On Thu, 2022-09-22 at 17:21 +0100, Lorenz Bauer wrote:
> On Thu, 22 Sep 2022, at 16:39, Roberto Sassu wrote:
> > Yes, true. Not sure if it makes sense to backport it to stable
> > versions
> > (probably not). Or alternatively, for older versions we could
> > ensure
> > that the fd is for read/write, even if as you said, there is a risk
> > of
> > breakage of existing applications. It seems unlikely that this
> > could
> > happen, as libbpf still does not support requesting a read-only fd,
> > although one could create an ad-hoc function to set the appropriate
> > parameters for the bpf() system call.
>
> You can create a r-o fd via bpf_map_create if you pass
> map_flags=BPF_F_RDONLY unfortunately.

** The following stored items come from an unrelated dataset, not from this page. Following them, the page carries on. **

-- ==== Sys2Proof/Syntax.lean ====
section
/-! DEFINITION. The commands of the block: one constructor per row of spec/opcode_table.json. -/

namespace Sys2Proof

/-- A logical stall (R12). -/
abbrev StallId := Fin 48
/-- A sequencer context of a stall (R120). -/
abbrev CtxId := Fin 4

/-- A split of a stall (R81). -/
abbrev SplitId := Fin 4
/-- A Porter channel of a stall (R174). -/
abbrev ChanId := Fin 8
/-- A memory unit (R265). -/
abbrev UnitId := Fin 24
/-- A pitch (R368). -/
abbrev PitchId := Fin 24
/-- An HBM stack (R265). -/
abbrev StackId := Fin 12
/-- A queue (R312). -/
abbrev QueueId := Fin 1024
/-- A function: 0 the PF, v for VF v (R534). -/
abbrev FnId := Fin 25
/-- A bell group (R312). -/
abbrev GroupId := Fin 64
/-- A hardware slot (R356). -/
abbrev SlotId := Fin 64
/-- An MSI-X vector of a function (R375). -/
abbrev VectorId := Fin 64
/-- A fence-table index (R346). -/
abbrev FenceId := Fin 8192
/-- A bay window (R172). -/
abbrev WinId := Fin 8
/-- A common-stock region (R287) or a packed region of a pitch (R241). -/
abbrev RegionId := Fin 16
/-- A port (R411). -/
abbrev PortId := Fin 8
/-- A link (R409). -/
abbrev LinkId := Fin 32
/-- A die sensor (R509). -/
abbrev SensorId := Fin 68
/-- A firmware component: its code less 1 (Table 21-10). -/
abbrev FwId := Fin 5

/-- Where a payload word of a request or of its answer takes an error on its way (R280): a router's input, an input of a die-to-die
interface, or the SRAM of the controller that holds it. -/
inductive WordPlace where
  | router (x : Fin 15) (y : Fin 6)
  | dieToDie (iod : Fin 2)
  | controller
  deriving DecidableEq, Repr

/-- Bits that an error flips in a 39-bit payload word (R163, R280): the place, its input (0 north, 1 east, 2 south, 3 west, 4 station),
the word within the flit, and the bits. -/
structure WordUpset where
  place : WordPlace
  input : Fin 5
  word : Fin 16
  flips : BitVec 39
  deriving DecidableEq, Repr

/-- A request in flight that a controller serves, and the error that its payload takes on its way (R280). -/
structure Served where
  id : Nat
  err : Option WordUpset
  deriving DecidableEq, Repr

/-- What a chip reset, or start-up, finds of a memory unit: a pseudo-channel that fails training (R465), or a controller that did not confirm
step 3, with the accepted writes that it had not written back, by their lines' numbers in the unit (R466). -/
inductive UnitFinding where
  | pch (u : UnitId) (k : Fin 32)
  | silent (u : UnitId) (lines : List Nat)
  deriving DecidableEq, Repr

/-- How a line read comes back from the stack (R282): good, one symbol corrected, or uncorrectable, as `Machine.lineDecode` reads its word. -/
inductive LineOutcome where
  | good
  | corrected (symbol : Nat)
  | bad
  deriving DecidableEq, Repr
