-- ==== Sys2Proof/Machine/TypesLink.lean ====
section
/-! DEFINITION. The state of the ports, links, mailboxes and collectives (spec 17). -/

namespace Sys2Proof.Machine

/-- The states of a link (Table 17-2). -/
inductive LState where
  | off | train | ident | routed | quarantined
  deriving DecidableEq, Repr

/-- The code of a link state (Table 17-6). -/
def LState.code : LState → Nat
  | .off => 0 | .train => 1 | .ident => 2 | .routed => 3 | .quarantined => 4

/-- A non-idle flit kept until the peer acknowledges it, and how often it has been replayed (R413). -/
structure Kept where
  lseq : Nat
  bytes : List Byte
  replays : Nat
  deriving DecidableEq, Repr

/-- A flit that waits to be sent: KIND, VC and its 244 bytes (Table 17-3), and the message it belongs to. -/
structure TxFlit where
  kind : Nat
  vc : Nat
  data : List Byte
  msg : Nat
  deriving DecidableEq, Repr

/-- A link (R409 to R414). -/
structure Link where
  state : LState
  /-- runs on two lanes -/
  half : Bool
  /-- LSEQ of the last non-idle flit sent, and of the last flit accepted -/
  txSeq : BitVec 16
  rxSeq : BitVec 16
  kept : List Kept
  waiting : List TxFlit
  /-- flit places held at the peer, and places freed here and not yet reported, by VC -/
  credit : Vector Nat 3
  freed : Vector Nat 3
  /-- bytes of the message that is arriving, and the routing entry that its head met (R422), by VC -/
  arriving : Vector (List Byte × Nat) 3
  tx : W64
  rx : W64
  retries : W64
  down : W64
  /-- chip, port and link index named by the peer's IDENT (R427) -/
  seen : Option (Nat × Nat × Nat)
  /-- a mismatch whose report waits for a possible swap partner (R428) -/
  unreported : Bool
  /-- the lane pair is mapped out (R475) -/
  pairOut : Bool
  /-- FK times of the latest departures from ROUTED (Table 18-22) -/
  departures : List W64
  /-- TX at the last hang window (R461) -/
  txSeen : W64
  deriving DecidableEq, Repr

/-- A link when the supply comes up. Every flit place of the peer is free. -/
def Link.reset : Link :=
  { state := .off, half := false, txSeq := 0xFFFF, rxSeq := 0xFFFF, kept := [], waiting := [],
    credit := Vector.replicate 3 64, freed := Vector.replicate 3 0, arriving := Vector.replicate 3 ([], 0), tx := 0, rx := 0,
    retries := 0, down := 0, seen := none, unreported := false, pairOut := false, departures := [], txSeen := 0 }

/-- A message that has reached this chip whole: the link it came on (none for one that never left the chip), its VC, its
flits that still hold places, its header and data (Table 17-7), whether its link was not ROUTED when it came (R411), and the entry of the
routing table for its destination when its head came (R422). -/
structure Msg where
  id : Nat
  link : Option Nat
  vc : Nat
  flits : Nat
  bytes : List Byte
  early : Bool
  route : Nat
  deriving DecidableEq, Repr

/-- A PSEND's message that has left and has not been answered (R418, R421): its MSGID, the channel and transfer that sent it, the
credit taken, and what it is. -/
structure Sent where
  msgid : Nat
  stall : Nat
  chan : Nat
  xfer : Nat
  pitch : Nat
  /-- outbound mailbox and the size of the credit taken; none for a window request -/
  credit : Option (Nat × Nat)
  dst : Nat
  /-- a window request, and whether its write has been granted staging -/
  win : Bool
  granted : Bool
  /-- a gather step that the engine forwards: its collective -/
  coll : Option Nat
  /-- time and sequence of its SENT record, which the WRESP with a window write's data carries too (R402) -/
  time : W64
  seq : W32
  deriving DecidableEq, Repr

/-- A posted receive buffer (R417): the channel and transfer that posted it and its size. -/
structure Posted where
  stall : Nat
  chan : Nat
  xfer : Nat
  size : Nat
  /-- the collective and step that it serves, if any -/
  coll : Option (Nat × Nat)
  deriving DecidableEq, Repr

/-- An open collective (R430, R431). -/
structure Coll where
  serial : Nat
  pitch : Nat
  /-- device address of its schedule record -/
  addr : Nat
  header : List Byte
  members : List (List Byte)
  nextSend : Nat
  nextRecv : Nat
  done : Nat
  /-- launches that have used it (R442) -/
  launches : List Nat
  /-- THERMAL_SLOWs forwarded for its job: (ORIGIN, TIME) -/
  slowed : Bool
  deriving DecidableEq, Repr

/-- The THERMAL_SLOWs taken for a job while collectives of it are open, each forwarded once, and the suspension of hang counting, which
stands while an origin holds it (R442). -/
structure Slow where
  job : Nat
  first : W64
  origins : List (Nat × Nat × W64)
  /-- origins that still hold it -/
  holding : List (Nat × Nat)
  deriving DecidableEq, Repr

/-- A window write that has been granted staging (R421): the chip that asked, its MSGID, the stall, the bay address, the bytes, and the
window that admitted it. -/
structure Grant where
  chip : Nat
  msgid : Nat
  stall : Nat
  addr : Nat
  bytes : Nat
  win : Nat
  deriving DecidableEq, Repr

/-- The link engine and the links. -/
structure Net where
  links : Vector Link 32
  /-- messages that have arrived and wait for the engine, oldest first -/
  arrived : List Msg
  /-- messages held until a flow's old link is empty: (old link, DST, VC, bytes) (R424) -/
  held : List (Nat × Nat × Nat × List Byte)
  /-- link last taken by a flow, by SRC × 2^20 + DST × 2^8 + MBOX -/
  flows : Tab Nat
  /-- chip epochs by chip id (R436) and this chip's own -/
  epochs : Tab (BitVec 16)
  epoch : BitVec 16
  fresh : Bool
  /-- credit FIFOs by pitch × 256 + outbound mailbox (R417) -/
  credits : Tab (List Nat)
  /-- posted buffers by pitch × 256 + inbound mailbox -/
  posted : Tab (List Posted)
  sent : List Sent
  /-- window writes granted staging, oldest first (R421) -/
  grants : List Grant
  nextMsg : Nat
  colls : List Coll
  slows : List Slow
  deriving DecidableEq, Repr

/-- The net when the supply comes up. -/
def Net.reset : Net :=
  { links := Vector.replicate 32 Link.reset, arrived := [], held := [], flows := [], epochs := [], epoch := 0, fresh := true,
    credits := [], posted := [], sent := [], grants := [], nextMsg := 0, colls := [], slows := [] }

end Sys2Proof.Machine
end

Were you thinking of OBJ_GET
> when you refer to libbpf?
Oh, right.
To be more precise, bpf_map_get_fd_by_id() does not support yet getting
a read-only fd. bpf_obj_get_opts() was recently introduced for this
purpose.
> Actually, if it may help, I could send my version of the fix I
> > developed to validate the idea. I also wrote the tests.
>
> Yes please, I have also have a WIP patch that seems to work, but I'm
> curious what you came up with. Tests would also be great, mine are
> kinda janky.
Ok.
> The ability to access the path of a pinned map does not give you
> > the
> > ability to access the map itself.
>
> I think there is a subtlety here I don't get.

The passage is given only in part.